═════ The input

theorem State.deliversNone_rxTakeFlags (s : State) (b : Byte) : s.DeliversNone (s.rxTakeFlags b) := by
  cases hb : isAppOwned b with
  | true => rw [State.rxTakeFlags_app hb]; exact .refl s
  | false =>
    cases hq : s.freeq with
    | nil =>
      rw [State.rxTakeFlags_empty hb hq]
      exact State.deliversNone_rxAbort { s with rx := { s.rx with flags := recvFlags b } }
    | cons i rest => rw [State.rxTakeFlags_head hb hq]; exact .refl s

/-- The flags RXE has recorded are those of a packet being received (R222). -/
theorem State.deliversNone_rxTakeIndex {s : State} (hflags : s.rx.flags &&& 0x70 = 0x50) (b : Byte) :
    s.DeliversNone (s.rxTakeIndex b) :=
  .ite (fun _ => s.deliversNone_rxAbort) fun _ =>
    s.deliversNone_setApp _ fun hd => absurd hd (undelivered_of_receiving _ hflags)

theorem State.deliversNone_rxSizeHigh (s : State) (p : PktId) (b : Byte) : s.DeliversNone (s.rxSizeHigh p b) :=
  .ite (fun _ => State.deliversNone_rxAbort { s with rx := { s.rx with size := b ++ lowByte s.rx.size } }) fun _ =>
    .refl s

/-- A payload byte leaves the flags as they are (R229). -/
theorem State.rxStore_deliversNone {s t : State} {p : PktId} {b : Byte} (ht : s.rxStore p b = some t) :
    s.DeliversNone t := by
  obtain ⟨s1, hw, rfl⟩ := State.rxStore_eq_some ht
  cases p with
  | drv i => cases hw; exact .refl s
  | app g =>
    obtain ⟨-, rfl⟩ := State.memWrite_eq_some.1 hw
    exact s.deliversNone_setApp g id

/-- END delivers the packet received, and no other. -/
theorem State.delivered_rxEnd {s : State} {p q : PktId} (hq : (s.rxEnd p markEND).Delivered q) :
    s.Delivered q ∨ q = p := by
  rw [State.rxEnd_END] at hq
  cases p with
  | drv i =>
    cases q with
    | drv j => exact (List.mem_append.1 hq).imp id fun hj => congrArg _ (List.mem_singleton.1 hj)
    | app g => exact .inl hq
  | app g =>
    cases q with
    | drv j => exact .inl hq
    | app k =>
      by_cases hk : k = g
      · exact .inr (congrArg _ hk)
      · have same := congrArg (fun a : AppPkt => a.flags &&& 0x60)
          (s.appPkt_setApp_other hk { s.appPkt g with flags := completeFlags (s.appPkt g).flags })
        exact .inl (same.symm.trans hq)

theorem State.Ok.rxStep_delivers {s t : State} {b : Byte} {q : PktId} (h : s.Ok) (ht : s.rxStep b = some t)
    (hq : t.Delivered q) (hnew : ¬s.Delivered q) : s.rx.state = .awaitEnd ∧ b = markEND ∧ s.rx.pkt = some q := by
  have none_new : ¬s.DeliversNone t := fun hnone => hnew (hnone q hq)
  unfold State.rxStep at ht
  cases hst : s.rx.state <;> simp only [hst, Option.some.injEq, Option.map_eq_some_iff, Option.bind_eq_some_iff] at ht
  case awaitStart => exact absurd (ht ▸ .ite (fun _ => .refl s) fun _ => .refl s) none_new
  case awaitFlags => exact absurd (ht ▸ s.deliversNone_rxTakeFlags b) none_new
  case awaitIndex => exact absurd (ht ▸ State.deliversNone_rxTakeIndex (h.awaitIndex hst).2 b) none_new
  case awaitSize1 => exact absurd (ht ▸ .refl s) none_new
  case awaitSize2 =>
    obtain ⟨p, -, rfl⟩ := ht
    exact absurd (s.deliversNone_rxSizeHigh p b) none_new
  case awaitDataEsc =>
    obtain ⟨p, -, ht⟩ := ht
    unfold State.rxDataEsc at ht
    split at ht
    · cases ht; exact absurd (.refl s) none_new
    · exact absurd (State.rxStore_deliversNone ht) none_new
  case awaitData =>
    obtain ⟨p, -, ht⟩ := ht
    exact absurd (State.rxStore_deliversNone ht) none_new
  case awaitEnd =>
    obtain ⟨p, hp, rfl⟩ := ht
    by_cases hb : b = markEND
    · subst hb
      obtain old | rfl := State.delivered_rxEnd hq
      · exact absurd old hnew
      · exact ⟨rfl, rfl, hp⟩
    · rw [State.rxEnd_other hb] at none_new
      exact absurd s.deliversNone_rxAbort none_new

/-! ### Steps -/

/-- Only a turn of RXE delivers a packet: the one bound, when END comes in AWAIT_END (R231, R235). -/
theorem State.Ok.turn_delivers {s t : State} {d : Draw} {q : PktId} (h : s.Ok) (ht : s.turn d = .next t)
    (hd : d ≠ .reset) (hq : t.Delivered q) (hnew : ¬s.Delivered q) :
    d = .rxe ∧ s.rx.state = .awaitEnd ∧ s.link.rxData = some markEND ∧ s.rx.pkt = some q := by
  have none_new : ¬s.DeliversNone t := fun hnone => hnew (hnone q hq)
  cases d with
  | fg => exact absurd (State.fgTurn_deliversNone ht) none_new
  | rxe =>
    cases ht
    obtain eq | ⟨b, hb, hstep⟩ := s.rxTurn_cases
    · rw [eq] at none_new
      exact absurd (.refl s) none_new
    · obtain ⟨hst, rfl, hp⟩ := h.takeByte.rxStep_delivers hstep hq hnew
      exact ⟨rfl, hst, hb, hp⟩
  | txe => cases ht; exact absurd h.deliversNone_txTurn none_new
  | linkByte =>
    cases ht
    unfold State.linkPresent at none_new
    split at none_new <;> exact absurd (.refl s) none_new
  | linkReady r => cases ht; exact absurd (.refl s) none_new
  | reset => exact absurd rfl hd

/-- At AWAIT_END the packet bound holds as many bytes as its frame declared (R229). -/
theorem State.Ok.lengthOf_eq_size {s : State} {p : PktId} (h : s.Ok) (hp : s.rx.pkt = some p)
    (hst : s.rx.state = .awaitEnd) : s.lengthOf p = s.rx.size := by
  have hphase := (h.receiving p hp).1
  simp only [State.rxPhase, hst, Bool.and_eq_true, decide_eq_true_eq] at hphase
  exact hphase.2

/-- Settles O39: the packet delivered is the one bound at AWAIT_END. -/
theorem noPartialDelivery : Obligations.NoPartialDelivery := by
  intro s t hinv ht hd
  have h := (State.inv_iff.1 hinv).afterDraw
  obtain ⟨o, ho⟩ := s.afterDraw_eq
  rw [ho] at h
  rw [step, ho] at ht
  refine ⟨fun i hq hnew => ?_, fun g _ hq hnew => ?_⟩
  · obtain ⟨hrxe, hst, hb, hp⟩ := h.turn_delivers (q := .drv i) ht hd hq hnew
    exact ⟨hrxe, hst, hb, hp, h.lengthOf_eq_size hp hst⟩
  · obtain ⟨hrxe, hst, hb, hp⟩ := h.turn_delivers (q := .app g) ht hd hq hnew
    exact ⟨hrxe, hst, hb, hp, h.lengthOf_eq_size hp hst⟩

end Sys2Proof.Machine
end

section
/-! PROOFS. The receiver's half of the round-trip law (43_rx_fsm.md R237): RXE's steps on a frame bind the packet, take
the size, store the payload byte by byte and complete the packet on END. One account, `State.Received`, is kept through
all of them, for driver and application packets alike. -/

namespace Sys2Proof.Machine

/-! ### Steps in a row -/

theorem State.rxBytes_cons {s t : State} {b : Byte} (h : s.rxStep b = some t) (w : List Byte) :
    s.rxBytes (b :: w) = t.rxBytes w := by
  simp only [State.rxBytes, h]

theorem State.rxBytes_append {s t : State} {v : List Byte} (h : s.rxBytes v = some t) (w : List Byte) :
    s.rxBytes (v ++ w) = t.rxBytes w := by
  induction v generalizing s with
  | nil =>
    cases h
    rfl
  | cons b v ih =>
    cases hstep : s.rxStep b with
    | none => simp [State.rxBytes, hstep] at h
    | some u =>
      rw [State.rxBytes_cons hstep] at h
      rw [List.cons_append, State.rxBytes_cons hstep]
      exact ih h

theorem State.Ok.rxBytes {s t : State} {w : List Byte} (h : s.Ok) (ht : s.rxBytes w = some t) : t.Ok := by
  induction w generalizing s with
  | nil =>
    cases ht
    exact h
  | cons b w ih =>
    cases hstep : s.rxStep b with
    | none => simp [State.rxBytes, hstep] at ht
    | some u =>
      rw [State.rxBytes_cons hstep] at ht
      exact ih (h.rxStep hstep) ht

/-! ### Where payload bytes lie -/

/-- Where payload byte `k` of `p` lies: an offset in the driver buffer (R70), or a host address (R75). -/
def State.cell (s : State) (p : PktId) (k : Nat) : Nat :=
  match p with
  | .drv _ => k
  | .app g => s.hostAddr (s.appPkt g).buffer k

/-- The byte there. -/
def State.cellByte (s : State) (p : PktId) (a : Nat) : Byte :=
  match p with
  | .drv i => s.dbuf i a
  | .app _ => s.memByte a

/-- The first `n` payload bytes of `p` can be stored: host memory admits their addresses (R74), and no two of them lie
in the same place. -/
structure State.Room (s : State) (p : PktId) (n : Nat) : Prop where
  admitted : ∀ k < n, ∀ g, p = .app g → s.admits (s.hostAddr (s.appPkt g).buffer k) = true
  distinct : ∀ j k, j < k → k < n → s.cell p j ≠ s.cell p k

theorem State.room_drv (s : State) (i n : Nat) : s.Room (.drv i) n :=
  ⟨fun _ _ _ hg => (nomatch hg), fun _ _ hjk _ => hjk.ne⟩

/-- A buffer no longer than the address space does not wrap onto itself (R75). -/
theorem State.hostAddr_ne (s : State) (buffer : Word) {j k : Nat} (hjk : j < k) (hk : k < 2 ^ s.cfg.addrW) :
    s.hostAddr buffer j ≠ s.hostAddr buffer k := fun e => by
  have := Nat.ModEq.add_left_cancel' (buffer.toNat) (show buffer.toNat + j ≡ buffer.toNat + k [MOD _] from e)
  rw [Nat.ModEq, Nat.mod_eq_of_lt (hjk.trans hk), Nat.mod_eq_of_lt hk] at this
  exact hjk.ne this

theorem State.room_app {s : State} {g n : Nat} (hn : n ≤ 2 ^ s.cfg.addrW)
    (ha : ∀ k < n, s.admits (s.hostAddr (s.appPkt g).buffer k) = true) : s.Room (.app g) n :=
  ⟨fun k hk _ e => by cases e; exact ha k hk, fun _ _ hjk hk => s.hostAddr_ne _ hjk (hk.trans_le hn)⟩

/-! ### The account of a packet being received -/

/-- From `s` to `t` TXE, FREEQ and every packet but `p` are as before, and so is host memory where `p` is a driver
packet. -/
structure State.OnlyPacket (s t : State) (p : PktId) : Prop where
  cfg     : t.cfg = s.cfg
  tx      : t.tx = s.tx
  txq     : t.txq = s.txq
  freeq   : t.freeq = s.freeq
  packets : match p with
    | .drv i => t.mem = s.mem ∧ t.app = s.app ∧ OtherDrivers s t [i]
    | .app g => t.drv = s.drv ∧ OtherApps s t g ∧ (t.appPkt g).capacity = (s.appPkt g).capacity ∧
        (t.appPkt g).buffer = (s.appPkt g).buffer

theorem State.OnlyPacket.trans {s t u : State} {p : PktId} (h : s.OnlyPacket t p) (h' : t.OnlyPacket u p) :
    s.OnlyPacket u p := by
  refine ⟨h'.cfg.trans h.cfg, h'.tx.trans h.tx, h'.txq.trans h.txq, h'.freeq.trans h.freeq, ?_⟩
  cases p with
  | drv i =>
    obtain ⟨mem, app, others⟩ := h.packets
    obtain ⟨mem', app', others'⟩ := h'.packets
    exact ⟨mem'.trans mem, app'.trans app, others.trans others'⟩
  | app g =>
    obtain ⟨drv, ⟨napp, others⟩, capacity, buffer⟩ := h.packets
    obtain ⟨drv', ⟨napp', others'⟩, capacity', buffer'⟩ := h'.packets
    exact ⟨drv'.trans drv, ⟨napp'.trans napp, fun k hk => (others' k hk).trans (others k hk)⟩,
      capacity'.trans capacity, buffer'.trans buffer⟩

/-- RXE's registers and RXQ are no part of it. -/
theorem State.onlyPacket_withRx (s : State) (p : PktId) (x : RxEngine) : s.OnlyPacket { s with rx := x } p := by
  refine ⟨rfl, rfl, rfl, rfl, ?_⟩
  cases p with
  | drv i => exact ⟨rfl, rfl, OtherDrivers.refl s [i]⟩
  | app g => exact ⟨rfl, ⟨rfl, fun _ _ => rfl⟩, rfl, rfl⟩

theorem State.OnlyPacket.hostAddr_eq {s t : State} {g : Nat} (h : s.OnlyPacket t (.app g)) (k : Nat) :
    t.hostAddr (t.appPkt g).buffer k = s.hostAddr (s.appPkt g).buffer k := by
  obtain ⟨-, -, -, buffer⟩ := h.packets
  rw [State.hostAddr, buffer, h.cfg, State.hostAddr]

theorem State.OnlyPacket.cell_eq {s t : State} {p : PktId} (h : s.OnlyPacket t p) (k : Nat) :
    t.cell p k = s.cell p k := by
  cases p with
  | drv i => rfl
  | app g => exact h.hostAddr_eq k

══════════

# Task objective
Among the entries above, the line containing "t.cfg = s.cfg", the line containing "exact ⟨drv'.trans drv, ⟨napp'.trans", and all lines between them are to be restated word for word; nothing else belongs in the reply.

# Answer space
  cfg     : t.cfg = s.cfg
  tx      : t.tx = s.tx
  txq     : t.txq = s.txq
  freeq   : t.freeq = s.freeq
  packets : match p with
    | .drv i => t.mem = s.mem ∧ t.app = s.app ∧ OtherDrivers s t [i]
    | .app g => t.drv = s.drv ∧ OtherApps s t g ∧ (t.appPkt g).capacity = (s.appPkt g).capacity ∧
        (t.appPkt g).buffer = (s.appPkt g).buffer

theorem State.OnlyPacket.trans {s t u : State} {p : PktId} (h : s.OnlyPacket t p) (h' : t.OnlyPacket u p) :
    s.OnlyPacket u p := by
  refine ⟨h'.cfg.trans h.cfg, h'.tx.trans h.tx, h'.txq.trans h.txq, h'.freeq.trans h.freeq, ?_⟩
  cases p with
  | drv i =>
    obtain ⟨mem, app, others⟩ := h.packets
    obtain ⟨mem', app', others'⟩ := h'.packets
    exact ⟨mem'.trans mem, app'.trans app, others.trans others'⟩
  | app g =>
    obtain ⟨drv, ⟨napp, others⟩, capacity, buffer⟩ := h.packets
    obtain ⟨drv', ⟨napp', others'⟩, capacity', buffer'⟩ := h'.packets
    exact ⟨drv'.trans drv, ⟨napp'.trans napp, fun k hk => (others' k hk).trans (others k hk)⟩,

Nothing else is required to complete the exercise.